Within the RVLM, there are two phenotypically distinct types of neurons: those that contain the enzymes required to synthesize epinephrine (C1 neurons), and those that lack these enzymes (non-C1 neurons). Approximately two thirds of the spinally projecting neurons in the RVLM have been shown to co-express tyrosine hydroxylase and phenylethanolamine N-methyltransferase (PNMT) and hence are part of the C1 cell group, whereas the other one third of spinally projecting neurons present in the RVLM do not contain PNMT, but do express vGlu2, suggesting that they are glutamatergic (2).

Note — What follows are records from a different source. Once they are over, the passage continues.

-- ==== Sys2Proof/Decode.lean ====
section
/-! DEFINITION. The coding of management frames (R174 to R177): the CRC, the command codes, the frame
of each management command, and the examination of a select period. No row of the table gives bits,
so `decodeTableWord` reads no word. -/

namespace Sys2Proof

/-! ### CRC-8 (R176) -/

/-- One shift of the CRC register toward its most significant bit (R176). -/
def crcShift (c : Byte) : Byte :=
  if c.getLsbD 7 then (c <<< 1) ^^^ 0x07#8 else c <<< 1

/-- One byte taken into the CRC register (R176). -/
def crcByte (c b : Byte) : Byte :=
  crcShift (crcShift (crcShift (crcShift (crcShift (crcShift (crcShift (crcShift (c ^^^ b))))))))

/-- The CRC-8 of some bytes, in frame order from a register of 00h (R176). -/
def crc8 (bytes : List Byte) : Byte :=
  bytes.foldl crcByte 0

/-! ### Numbers, least significant byte first (R177) -/

/-- A number as `k` bytes, least significant first (R177). -/
def leBytes : Nat → Nat → List Byte
  | 0, _ => []
  | k + 1, n => BitVec.ofNat 8 n :: leBytes k (n / 256)

/-- The number some bytes hold, least significant first (R177). -/
def leNat : List Byte → Nat
  | [] => 0
  | b :: bs => b.toNat + 256 * leNat bs

/-- A field of `w` bits in the bytes that hold it (R177). -/
def fieldBytes (k : Nat) {w : Nat} (v : BitVec w) : List Byte := leBytes k v.toNat

/-- The field of `w` bits that some bytes hold (R177). -/
def field (w : Nat) (bytes : List Byte) : BitVec w := BitVec.ofNat w (leNat bytes)

/-! ### Command codes (11, COMMAND CODES) -/

/-- The code and the parameter length of a management command; none for the other steps. -/
def Instr.code : Instr → Option (Byte × Nat)
  | .writePath _ _ => some (0x10, 2)
  | .readPath => some (0x11, 0)
  | .writeAperture _ => some (0x12, 23)
  | .readAperture _ _ => some (0x13, 2)
  | .writeMask _ _ => some (0x14, 3)
  | .readMask _ => some (0x15, 1)
  | .writeStream _ => some (0x20, 10)
  | .readStream _ => some (0x21, 1)
  | .writeService _ => some (0x30, 7)
  | .readService _ => some (0x31, 1)
  | .loadKey _ _ _ => some (0x32, 18)
  | .stop _ => some (0x33, 1)
  | .start _ _ => some (0x34, 2)
  | .flip _ => some (0x35, 1)
  | .writeTimebase _ => some (0x40, 6)
  | .readTimebase => some (0x41, 0)
  | .acceptLocal => some (0x42, 0)
  | .writeJob _ => some (0x50, 26)
  | .readJob _ _ => some (0x51, 2)
  | .triggerJob _ => some (0x52, 1)
  | .readCapture => some (0x60, 0)
  | .readEvents => some (0x61, 0)
  | .clearEvents _ _ _ _ => some (0x62, 4)
  | .writeEventEnables _ _ => some (0x63, 2)
  | .ackGroup _ => some (0x64, 1)
  | .clearOverrun => some (0x65, 0)
  | .pathReset => some (0x70, 0)
  | .keyPurge => some (0x71, 0)
  | .takeRequest _ | .issueAccess _ | .memoryAnswer _ | .releaseResponse _ | .tick | .idleClose
  | .retirement _ _ | .expiry _ | .referenceQualified | .holdoverEnd | .referenceLost
  | .referenceReturned | .frameStart | .windowOpening | .windowClosing | .purgeAssertion
  | .purgeRelease | .resetAssertion | .resetRelease _ | .powerUp | .readPeriod _ | .badFrame _
  | .badCommand _ _ => none

/-- The parameter length the command code table gives for a code, none where no command has it. -/
def paramLength (code : Byte) : Option Nat :=
  match code.toNat with
  | 0x10 => some 2
  | 0x11 => some 0
  | 0x12 => some 23
  | 0x13 => some 2
  | 0x14 => some 3
  | 0x15 => some 1
  | 0x20 => some 10
  | 0x21 => some 1
  | 0x30 => some 7
  | 0x31 => some 1
  | 0x32 => some 18
  | 0x33 => some 1
  | 0x34 => some 2
  | 0x35 => some 1
  | 0x40 => some 6
  | 0x41 => some 0
  | 0x42 => some 0
  | 0x50 => some 26
  | 0x51 => some 2
  | 0x52 => some 1
  | 0x60 => some 0
  | 0x61 => some 0
  | 0x62 => some 4
  | 0x63 => some 2
  | 0x64 => some 1
  | 0x65 => some 0
  | 0x70 => some 0
  | 0x71 => some 0
  | _ => none

/-! ### Parameters, in the order the owning rules list them (R177) -/

/-- R28 with the field order of R18. -/
def apertureBytes (p : ApertureParams) : List Byte :=
  [p.entry, p.valid] ++ fieldBytes 3 p.base ++ fieldBytes 3 p.limit ++ [p.view]
    ++ fieldBytes 2 p.writeSet ++ fieldBytes 2 p.readSet ++ [p.violation] ++ fieldBytes 4 p.backing
    ++ [p.width, p.depth] ++ fieldBytes 2 p.clearRead ++ [p.unlisted]

/-- The fields of WRITE_APERTURE's parameter bytes. -/
def apertureOf (ps : List Byte) : ApertureParams where
  entry     := ps.getD 0 0
  valid     := ps.getD 1 0
  base      := field 24 ((ps.drop 2).take 3)
  limit     := field 24 ((ps.drop 5).take 3)
  view      := ps.getD 8 0
  writeSet  := field 16 ((ps.drop 9).take 2)
  readSet   := field 16 ((ps.drop 11).take 2)
  violation := ps.getD 13 0
  backing   := field 32 ((ps.drop 14).take 4)
  width     := ps.getD 18 0
  depth     := ps.getD 19 0
  clearRead := field 16 ((ps.drop 20).take 2)
  unlisted  := ps.getD 22 0

/-- R80 with the field order of R79. -/
def streamBytes (p : StreamParams) : List Byte :=
  [p.entry, p.valid] ++ fieldBytes 2 p.input ++ [p.outputPresent] ++ fieldBytes 2 p.output
    ++ [p.servPresent, p.service, p.treatment]

/-- The fields of WRITE_STREAM's parameter bytes. -/
def streamOf (ps : List Byte) : StreamParams where
  entry         := ps.getD 0 0
  valid         := ps.getD 1 0
  input         := field 16 ((ps.drop 2).take 2)
  outputPresent := ps.getD 4 0
  output        := field 16 ((ps.drop 5).take 2)
  servPresent   := ps.getD 7 0
  service       := ps.getD 8 0
  treatment     := ps.getD 9 0

/-- R110: service, P, G, E, unkeyed policy. -/
def serviceBytes (p : ServiceParams) : List Byte :=
  [p.service] ++ fieldBytes 2 p.period ++ fieldBytes 2 p.guard ++ [p.limit, p.policy]

/-- The fields of WRITE_SERVICE's parameter bytes. -/
def serviceOf (ps : List Byte) : ServiceParams where
  service := ps.getD 0 0
  period  := field 16 ((ps.drop 1).take 2)
  guard   := field 16 ((ps.drop 3).take 2)
  limit   := ps.getD 5 0
  policy  := ps.getD 6 0

/-- R137: source select, prescale, divider, H. -/
def timebaseBytes (p : TimebaseParams) : List Byte :=
  [p.select, p.prescale] ++ fieldBytes 2 p.divider ++ fieldBytes 2 p.limit

/-- The fields of WRITE_TIMEBASE's parameter bytes. -/
def timebaseOf (ps : List Byte) : TimebaseParams where
  select   := ps.getD 0 0
  prescale := ps.getD 1 0
  divider  := field 16 ((ps.drop 2).take 2)
  limit    := field 16 ((ps.drop 4).take 2)

/-- R145: slot, the configuration fields of R143 in order, B. -/
def jobBytes (p : JobParams) : List Byte :=
  [p.slot, p.enable, p.kind] ++ fieldBytes 4 p.source ++ fieldBytes 4 p.target
    ++ fieldBytes 3 p.length ++ fieldBytes 8 p.pattern ++ [p.trigger, p.triggerOf, p.windowBound, p.boundary]

/-- The fields of WRITE_JOB's parameter bytes. -/
def jobOf (ps : List Byte) : JobParams where
  slot        := ps.getD 0 0
  enable      := ps.getD 1 0
  kind        := ps.getD 2 0
  source      := field 32 ((ps.drop 3).take 4)
  target      := field 32 ((ps.drop 7).take 4)
  length      := field 24 ((ps.drop 11).take 3)
  pattern     := field 64 ((ps.drop 14).take 8)
  trigger     := ps.getD 22 0
  triggerOf   := ps.getD 23 0
  windowBound := ps.getD 24 0
  boundary    := ps.getD 25 0

/-- The sixteen bytes of a control word in the order they stand in the frame (R98, R112). -/
def wordOfKeyBytes (ps : List Byte) : ControlWord := Vector.ofFn fun i => ps.getD i 0

/-- The parameter bytes of a management command (R177); none of the other steps has any. -/
def Instr.params : Instr → List Byte
  | .writePath action limit => [action, limit]
  | .writeAperture p => apertureBytes p
  | .readAperture entry clear => [entry, clear]
  | .writeMask initiator mask => initiator :: fieldBytes 2 mask
  | .readMask initiator => [initiator]
  | .writeStream p => streamBytes p
  | .readStream entry => [entry]
  | .writeService p => serviceBytes p
  | .readService service => [service]
  | .loadKey service phase word => [service, phase] ++ word.toList
  | .stop service => [service]
  | .start service phase => [service, phase]
  | .flip service => [service]
  | .writeTimebase p => timebaseBytes p
  | .writeJob p => jobBytes p
  | .readJob slot clear => [slot, clear]
  | .triggerJob slot => [slot]
  | .clearEvents path keys jobs timebase => [path, keys, jobs, timebase]
  | .writeEventEnables group set => [group, set]
  | .ackGroup group => [group]
  | .readPath | .readTimebase | .acceptLocal | .readCapture | .readEvents | .clearOverrun
  | .pathReset | .keyPurge => []
  | .takeRequest _ | .issueAccess _ | .memoryAnswer _ | .releaseResponse _ | .tick | .idleClose
  | .retirement _ _ | .expiry _ | .referenceQualified | .holdoverEnd | .referenceLost
  | .referenceReturned | .frameStart | .windowOpening | .windowClosing | .purgeAssertion
  | .purgeRelease | .resetAssertion | .resetRelease _ | .powerUp | .readPeriod _ | .badFrame _
  | .badCommand _ _ => []

/-- The command a code and its parameter bytes name (11, COMMAND CODES); the length of the
parameters has been checked against `paramLength`. -/
def commandOf (code : Byte) (ps : List Byte) : Option Instr :=
  match code.toNat with
  | 0x10 => some (.writePath (ps.getD 0 0) (ps.getD 1 0))
  | 0x11 => some .readPath
  | 0x12 => some (.writeAperture (apertureOf ps))
  | 0x13 => some (.readAperture (ps.getD 0 0) (ps.getD 1 0))
  | 0x14 => some (.writeMask (ps.getD 0 0) (field 16 ((ps.drop 1).take 2)))
  | 0x15 => some (.readMask (ps.getD 0 0))
  | 0x20 => some (.writeStream (streamOf ps))
  | 0x21 => some (.readStream (ps.getD 0 0))
  | 0x30 => some (.writeService (serviceOf ps))
  | 0x31 => some (.readService (ps.getD 0 0))
  | 0x32 => some (.loadKey (ps.getD 0 0) (ps.getD 1 0) (wordOfKeyBytes (ps.drop 2)))
  | 0x33 => some (.stop (ps.getD 0 0))
  | 0x34 => some (.start (ps.getD 0 0) (ps.getD 1 0))
  | 0x35 => some (.flip (ps.getD 0 0))
  | 0x40 => some (.writeTimebase (timebaseOf ps))
  | 0x41 => some .readTimebase
  | 0x42 => some .acceptLocal
  | 0x50 => some (.writeJob (jobOf ps))
  | 0x51 => some (.readJob (ps.getD 0 0) (ps.getD 1 0))
  | 0x52 => some (.triggerJob (ps.getD 0 0))
  | 0x60 => some .readCapture
  | 0x61 => some .readEvents
  | 0x62 => some (.clearEvents (ps.getD 0 0) (ps.getD 1 0) (ps.getD 2 0) (ps.getD 3 0))
  | 0x63 => some (.writeEventEnables (ps.getD 0 0) (ps.getD 1 0))
  | 0x64 => some (.ackGroup (ps.getD 0 0))
  | 0x65 => some .clearOverrun
  | 0x70 => some .pathReset
  | 0x71 => some .keyPurge
  | _ => none

/-! ### Frames (R175, 11 FRAME LAYOUTS) -/

/-- A frame: a first byte, a length, that many bytes and the CRC of all of them (R175, R177). -/
def frameOf (first : Byte) (body : List Byte) : List Byte :=
  let inside := first :: BitVec.ofNat 8 body.length :: body
  inside ++ [crc8 inside]

/-- The request frame of a management command; none for a step that is no command (R175). -/
def requestFrame (i : Instr) : Option (List Byte) :=
  i.code.map fun c => frameOf c.1 i.params

/-- What a select period turns out to be at the rise of chip select (R174, R175). -/
inductive PeriodKind
  /-- No whole byte was clocked in: the period changes nothing (R174). -/
  | nothing
  /-- The first byte is 00h (R174). -/
  | read
  /-- A frame, length or CRC check failed (R175). -/
  | badFrame
  /-- A good frame whose code names no command (R175). -/
  | badCommand
  /-- A good frame of a command (R175). -/
  | command (i : Instr)
deriving DecidableEq, Repr

/-- The checks of R175 on a request period, in order. -/
def examineRequest (p : Period) : PeriodKind :=
  let n := (p.bytes.getD 1 0).toNat
  let code := p.bytes.getD 0 0
  if p.extraBits ≠ 0 ∨ p.bytes.length < 3 then .badFrame
  else if n > 45 ∨ p.bytes.length ≠ 3 + n then .badFrame
  else if p.bytes.getD (n + 2) 0 ≠ crc8 (p.bytes.take (n + 2)) then .badFrame
  else match paramLength code with
    | none => .badCommand
    | some m =>
      if n ≠ m then .badFrame
      else match commandOf code ((p.bytes.drop 2).take n) with
        | none => .badCommand
        | some i => .command i

/-- The kind of a select period, decided by its first byte (R174), and the outcome of the checks of
R175 for a request period. -/
def examine (p : Period) : PeriodKind :=
  match p.bytes with
  | [] => .nothing
  | first :: _ => if first = 0 then .read else examineRequest p

/-- No row of spec/opcode_table.json gives bits, so no word spells a command. -/
def decodeTableWord (_nbits _w : Nat) : Option Instr := none

end Sys2Proof
end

Early attempts to determine the relative importance of the C1 and non-C1 neurons in cardiovascular responses were largely unsuccessful as the C1 neurons, despite containing all of the enzymes required for the synthesis of epinephrine, do not use catecholamines as their primary neurotransmitter and in fact use glutamate like the non-C1 neurons that project to the preganglionic sympathetic neurons (23-30). Later studies have consistently shown that both the C1 and non-C1 neurons are involved in cardiovascular responses. For example, both electrophysiological and c-fos expression studies have confirmed that C1 as well as non-C1 neurons are responsive to decreases in mean arterial pressure (31-34) and found that both C1 and non-C1 neurons increase sympathetic nerve activity in response to sciatic nerve stimulation.

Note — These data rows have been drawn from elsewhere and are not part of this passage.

-- ==== Sys2Proof/Machine/State.lean ====
section
/-! DEFINITION. The state of the part as plain data (INVENTORY.md, State), the reasons a step can stop,
and the state after power-on reset (R17, R34, R50, R65, R84, R96, R128, R142, R163, R173, R179,
R180). -/

namespace Sys2Proof.Machine

/-- The part never stops: the spec gives every command an effect in every state (log 21). -/
inductive Fault
deriving DecidableEq, Repr

/-- Why a command has no meaning. -/
inductive Refusal
  /-- Raised by exec for a command that is not modelled; safe. No arm raises it. -/
  | notModelled (mnemonic : String)
deriving DecidableEq, Repr

/-! ### Aperture table (R18) -/

/-- One entry of the aperture table (R18). -/
structure Aperture where
  valid      : Bool
  base       : Nat
  limit      : Nat
  view       : View
  writeSet   : InitiatorSet
  readSet    : InitiatorSet
  violation  : Violation
  backing    : Addr
  width      : Nat
  depth      : Nat
  saturation : Nat
  clearRead  : InitiatorSet
  unlisted   : ClearOrNull
deriving DecidableEq, Repr

/-- What classification copies of the view's own fields (R31). -/
inductive ViewCopy
  | raw
  | sample (backing : Addr) (width depth : Nat) (mask : BitVec 16)
  | packet (clearRead : InitiatorSet) (unlisted : ClearOrNull)
deriving DecidableEq, Repr

/-- The copy of an aperture entry a request carries from its classification (R31). -/
structure ApertureCopy where
  number : ApertureNo
  base   : Nat
  view   : ViewCopy
deriving DecidableEq, Repr

/-! ### Sample views -/

/-- A backing block: its address and stored depth, hence its length 4 × D bytes (R36, R51). -/
structure Block where
  address : Addr
  depth   : Nat
deriving DecidableEq, Repr

/-- The 32 stored values of a block (R37); a stored depth is at most 12 bits. -/
abbrev Stored := Vector (BitVec 12) 32

/-- Which part of a backing block an access reaches; a block within one line has a lower part
alone (R38). -/
inductive Half
  | lower
  | upper
deriving DecidableEq, Repr

/-- The progress of one backing read or write: accesses not yet answered, whether one was answered
ERROR, and the words read (R38, R48, R52). -/
structure BlockIo where
  left   : Nat
  failed : Bool
  lower  : List Word
  upper  : List Word
deriving DecidableEq, Repr

/-! ### Packet slots -/

/-- The values the keystream of a packet is formed from, less the block number (R98, R103). -/
structure Nonce where
  stamp      : BitVec 32
  pid        : Pid
  continuity : BitVec 4
  service    : Nat
deriving DecidableEq, Repr

/-- The disposition of a packet; SCRAMBLE with its service and key slot (R71, R72, R85). -/
inductive Disposition
  | clear
  | pass
  | scramble (service : ServiceNo) (phase : Phase)
  | null
deriving DecidableEq, Repr

/-- One open entry of the slot tracker (R85). -/
structure TrackerEntry where
  slot         : Addr
  aperture     : ApertureNo
  initiator    : Initiator
  disposition  : Disposition
  payloadStart : Option Nat
  stamp        : BitVec 32
  pid          : Pid
  continuity   : BitVec 4
  written      : BitVec 24
  lastWrite    : BitVec 32
deriving DecidableEq, Repr

/-- A key with what is needed to remove a packet's keystream (R105). -/
structure Descrambler where
  key   : ControlWord
  nonce : Nonce
  start : Nat
deriving DecidableEq, Repr

/-- How a clear read settles its header (R101). -/
inductive ClearPlan
  /-- The header is settled and a key found: from an open entry at handing, or from a header fetch. -/
  | keyed (d : Descrambler)
  /-- The header is settled and the data is returned as stored. -/
  | asStored
  /-- The header is settled from the read data when it arrives. -/
  | fromData
  /-- The header fetch has not been answered; the read is not handed. -/
  | fetching
deriving DecidableEq, Repr

/-! ### The pending list (R5) -/

/-- The state of a segment (R5). -/
inductive SegState
  | inProgress
  | done
  | refused
  | fault
deriving DecidableEq, Repr

/-- Where a segment falls (R8): a sample segment with its backing block, its first word in the sample
block and whether it is full (R36, R42); a packet segment with its slot's address and its first slot
word (R66). -/
inductive Place
  | raw
  | sample (block : Block) (firstWord : Nat) (full : Bool)
  | packet (slot : Addr) (firstWord : Nat)
deriving DecidableEq, Repr

/-- What a segment in progress waits for. -/
inductive SegWork
  /-- One access, whose answer finishes the segment. -/
  | plain
  /-- A direct backing read or write (R44, R46). -/
  | direct (io : BlockIo)
  /-- A second sample segment not yet handed (R59). -/
  | unhanded
  /-- A merge entry: parked on it or its current item (R54, R56). -/
  | merging
  /-- A clear read (R101). -/
  | clear (plan : ClearPlan)
deriving DecidableEq, Repr

/-- One segment of a request: its own part of the address range, of the data and of the enables (R8),
its state and the data read for it (R5). -/
structure Segment where
  address : Addr
  op      : Op
  place   : Place
  state   : SegState
  work    : SegWork
  data    : List Word
deriving DecidableEq, Repr

/-- What became of a request at its taking (R3, R7). -/
inductive Disposal
  | illFormed
  | refused
  | performed
deriving DecidableEq, Repr

/-- One entry of the pending list (R5). `id` names it: the number of requests taken before it. -/
structure PendingEntry where
  id       : Nat
  source   : Source
  request  : Request
  disposal : Disposal
  aperture : Option ApertureCopy
  segments : List Segment
deriving DecidableEq, Repr

/-- A segment of a taken request, by the request's name and its place, 0 or 1. -/
structure SegRef where
  id    : Nat
  index : Nat
deriving DecidableEq, Repr

/-! ### The memory port (R12, R13) -/

/-- Whom an access's answer is handed to (R13). -/
inductive Handler
  /-- A segment of a taken request: RAW, packet or a direct sample segment. -/
  | segment (ref : SegRef) (half : Half)
  /-- The header fetch of a clear read (R102). -/
  | header (ref : SegRef)
  /-- A merge entry, named by its block (R51). -/
  | merge (block : Block) (half : Half)
  /-- An access a path reset has marked for absorption (R16). -/
  | absorbed
deriving DecidableEq, Repr

/-- An access at the memory port: its record (R12) and its handler. -/
structure Access where
  record  : Request
  handler : Handler
deriving DecidableEq, Repr

/-- An access handed and not yet issued; `paired` when it was handed together with the next (R12). -/
structure Waiting where
  access : Access
  paired : Bool
deriving DecidableEq, Repr

/-! ### The merge table (R51) -/

/-- The state of a merge entry (R52). -/
inductive MergeState
  | fetching
  | held
  | writing
deriving DecidableEq, Repr

/-- One merge entry (R51), with the progress of its access in flight (R52) and the request its fetch
was made for (R14, R62). -/
structure MergeEntry where
  block    : Block
  aperture : ApertureNo
  state    : MergeState
  item     : Option SegRef
  copy     : Option Stored
  waits    : List SegRef
  claims   : List Nat
  io       : BlockIo
  fetchFor : Option Nat
deriving DecidableEq, Repr

/-! ### Stream map and services -/

/-- One stream map entry (R79). -/
structure StreamEntry where
  valid     : Bool
  input     : Pid
  output    : Option Pid
  service   : Option ServiceNo
  treatment : Treatment
deriving DecidableEq, Repr

/-- One key slot (R108). -/
structure KeySlot where
  state : KeyState
  key   : ControlWord
  users : Nat
  age   : Nat
deriving DecidableEq, Repr

/-- One service context (R107); its key-wanted indication is computed (R125). -/
structure Service where
  state     : ServiceState
  period    : Nat
  guard     : Nat
  limit     : Nat
  policy    : ClearOrNull
  counter   : Nat
  extension : Nat
  scrambled : BitVec 32
  nulled    : BitVec 32
  slotA     : KeySlot
  slotB     : KeySlot
deriving DecidableEq, Repr

/-! ### Timebase -/

/-- The timebase (R130 to R142); its source select is computed from the state (R133). -/
structure Timebase where
  state         : TimeState
  prescale      : Nat
  divider       : Nat
  limit         : Nat
  tickCount     : BitVec 32
  division      : Nat
  qualification : Nat
  countdown     : Nat
  hold          : Bool
  refPresent    : Bool
  windowOpen    : Bool
deriving DecidableEq, Repr

/-! ### Job engine -/

/-- The configuration fields of a job slot (R143). -/
structure JobConfig where
  enable      : Bool
  kind        : JobKind
  source      : Addr
  target      : Addr
  length      : Nat
  pattern     : Word
  trigger     : Trigger
  windowBound : Bool
deriving DecidableEq, Repr

/-- The outcome of a slot's last finished run (R143); the fault cause is a status and an address. -/
structure JobResult where
  status  : JobStatus
  words   : Nat
  swept   : Nat
  digest  : BitVec 32
  fault   : Option (Status × Addr)
deriving DecidableEq, Repr

/-- One job slot (R143). -/
structure JobSlot where
  config   : JobConfig
  state    : JobState
  cursor   : Nat
  digest   : BitVec 32
  swept    : Nat
  overflow : Bool
  result   : JobResult
deriving DecidableEq, Repr

/-- What the running job's request is for, with the words the engine holds between requests (R156 to
R159). -/
inductive JobPhase
  | fillWrite
  | digestRead
  | convertRead
  | convertWrite
  | sweepFirst
  | sweepSecond (first : List Word)
  | sweepOpening (unit : List Word)
  | sweepContinuation
deriving DecidableEq, Repr

/-- The running job's request: presented to the intake, and taken or not yet (R153). -/
structure JobRun where
  slot    : JobNo
  request : Request
  phase   : JobPhase
  taken   : Bool
deriving DecidableEq, Repr

/-! ### Reports -/

/-- One capture record (R164). -/
structure CaptureRecord where
  kind      : CaptureKind
  initiator : Initiator
  request   : Kind
  address   : Addr
  stamp     : BitVec 16
  aperture  : Option ApertureNo
  pid       : Option Pid
  service   : Option ServiceNo
  reason    : Option CloseReason
  jobSlot   : Option JobNo
deriving DecidableEq, Repr

/-! ### The whole part -/

/-- The state of the part. `pending` is the queue of commands that wait. -/
structure State where
  pending       : List Instr
  -- upstream port and intake
  upstream      : List Request
  delivered     : Vector (List Response) 16
  pendingList   : List PendingEntry
  taken         : Nat
  lastSource    : Source
  -- memory port
  waiting       : List Waiting
  outstanding   : List Access
  -- aperture table
  apertures     : Vector Aperture 12
  masks         : Vector (BitVec 16) 16
  unmapped      : UnmappedAction
  idleLimit     : Nat
  -- merge table
  mergeTable    : List MergeEntry
  -- stream map
  streams       : Vector StreamEntry 48
  -- slot tracker, in opening order
  tracker       : List TrackerEntry
  -- service key table
  services      : Vector Service 24
  -- timebase, and the tick under way
  time          : Timebase
  tickOpen      : Bool
  expiring      : List ServiceNo
  -- job engine
  jobs          : Vector JobSlot 6
  boundary      : Nat
  remembered    : JobNo
  run           : Option JobRun
  -- capture queue and event unit
  capture       : List CaptureRecord
  overrun       : Bool
  flags         : Vector Bool 16
  enables       : Vector Bool 16
  raised        : Vector Bool 4
  -- management port
  heldResponse  : Option (List Byte)
  readPosition  : Nat
  miso          : List Byte
  selectIgnored : Bool
  purgeHeld     : Bool
  -- reset input
  inReset       : Bool
deriving DecidableEq, Repr

/-! ### Power-on values -/

/-- An aperture entry after power-on reset (R34). -/
def Aperture.reset : Aperture :=
  ⟨false, 0, 0, .raw, 0, 0, .refuse, 0, 0, 0, 0, 0, .clear⟩

/-- A stream map entry after power-on reset (R84). -/
def StreamEntry.reset : StreamEntry := ⟨false, 0, none, none, .clear⟩

/-- A key slot after power-on reset (R128). -/
def KeySlot.reset : KeySlot := ⟨.empty, Vector.replicate 16 0, 0, 0⟩

/-- A service after power-on reset (R128). -/
def Service.reset : Service :=
  ⟨.idle, 10000, 1000, 0, .null, 0, 0, 0, 0, KeySlot.reset, KeySlot.reset⟩

/-- The timebase after power-on reset (R142), with the levels of its inputs. -/
def Timebase.reset (refPresent windowOpen : Bool) : Timebase :=
  ⟨.local, 1, 27000, 5000, 0, 0, 0, 0, false, refPresent, windowOpen⟩

/-- A result record before any run has finished (R143, R163). -/
def JobResult.reset : JobResult := ⟨.notRun, 0, 0, 0, none⟩

/-- A job slot after power-on reset (R163); the running digest register is a DESIGN CHOICE (log 17). -/
def JobSlot.reset : JobSlot :=
  ⟨⟨false, .fill, 0, 0, 1, 0, .noTrigger, false⟩, .disabled, 0, 0, 0, false, JobResult.reset⟩

/-- The part right after power-on reset, with nothing presented to it. The levels of the reference,
window and purge inputs are a DESIGN CHOICE (log 9): the spec takes them as the inputs stand. -/
def State.reset : State where
  pending       := []
  upstream      := []
  delivered     := Vector.replicate 16 []
  pendingList   := []
  taken         := 0
  lastSource    := .job
  waiting       := []
  outstanding   := []
  apertures     := Vector.replicate 12 Aperture.reset
  masks         := Vector.replicate 16 0xFFFF#16
  unmapped      := .forward
  idleLimit     := 8
  mergeTable    := []
  streams       := Vector.replicate 48 StreamEntry.reset
  tracker       := []
  services      := Vector.replicate 24 Service.reset
  time          := Timebase.reset false false
  tickOpen      := false
  expiring      := []
  jobs          := Vector.replicate 6 JobSlot.reset
  boundary      := 6
  remembered    := 5
  run           := none
  capture       := []
  overrun       := false
  flags         := Vector.replicate 16 false
  enables       := Vector.replicate 16 false
  raised        := Vector.replicate 4 false
  heldResponse  := none
  readPosition  := 0
  miso          := []
  selectIgnored := false
  purgeHeld     := false
  inReset       := false

end Sys2Proof.Machine
end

It is currently unknown whether the effects of Ang II in the RVLM are due to activation of the C1 neurons, non-C1 neurons, or both. There have been recent reports that suggest that the majority of the AT1Rs in the RVLM are found specifically on the C1 neurons. For example, studies in AT1a receptor knockout mice have found that AT1a receptor expression occurs mostly on C1-neurons following either lentiviral vector transgene expression or bacterial artificial chromosome expression (35, 36). However, these studies were limited to the mouse brain, which differs from the rat brain in its distribution of AT1 receptors on catecholaminergic neurons; e.g., in the mouse brain the locus coeruleus contains AT1 receptors, while in the locus coeruleus of the rat brain, the noradrenergic neurons contain AT2 receptors (37); in the mouse brain the dopamine rich striatum contains abundant AT1 receptors (38), while in the striatum of the rat brain, AT1 receptors are barely discernable (39)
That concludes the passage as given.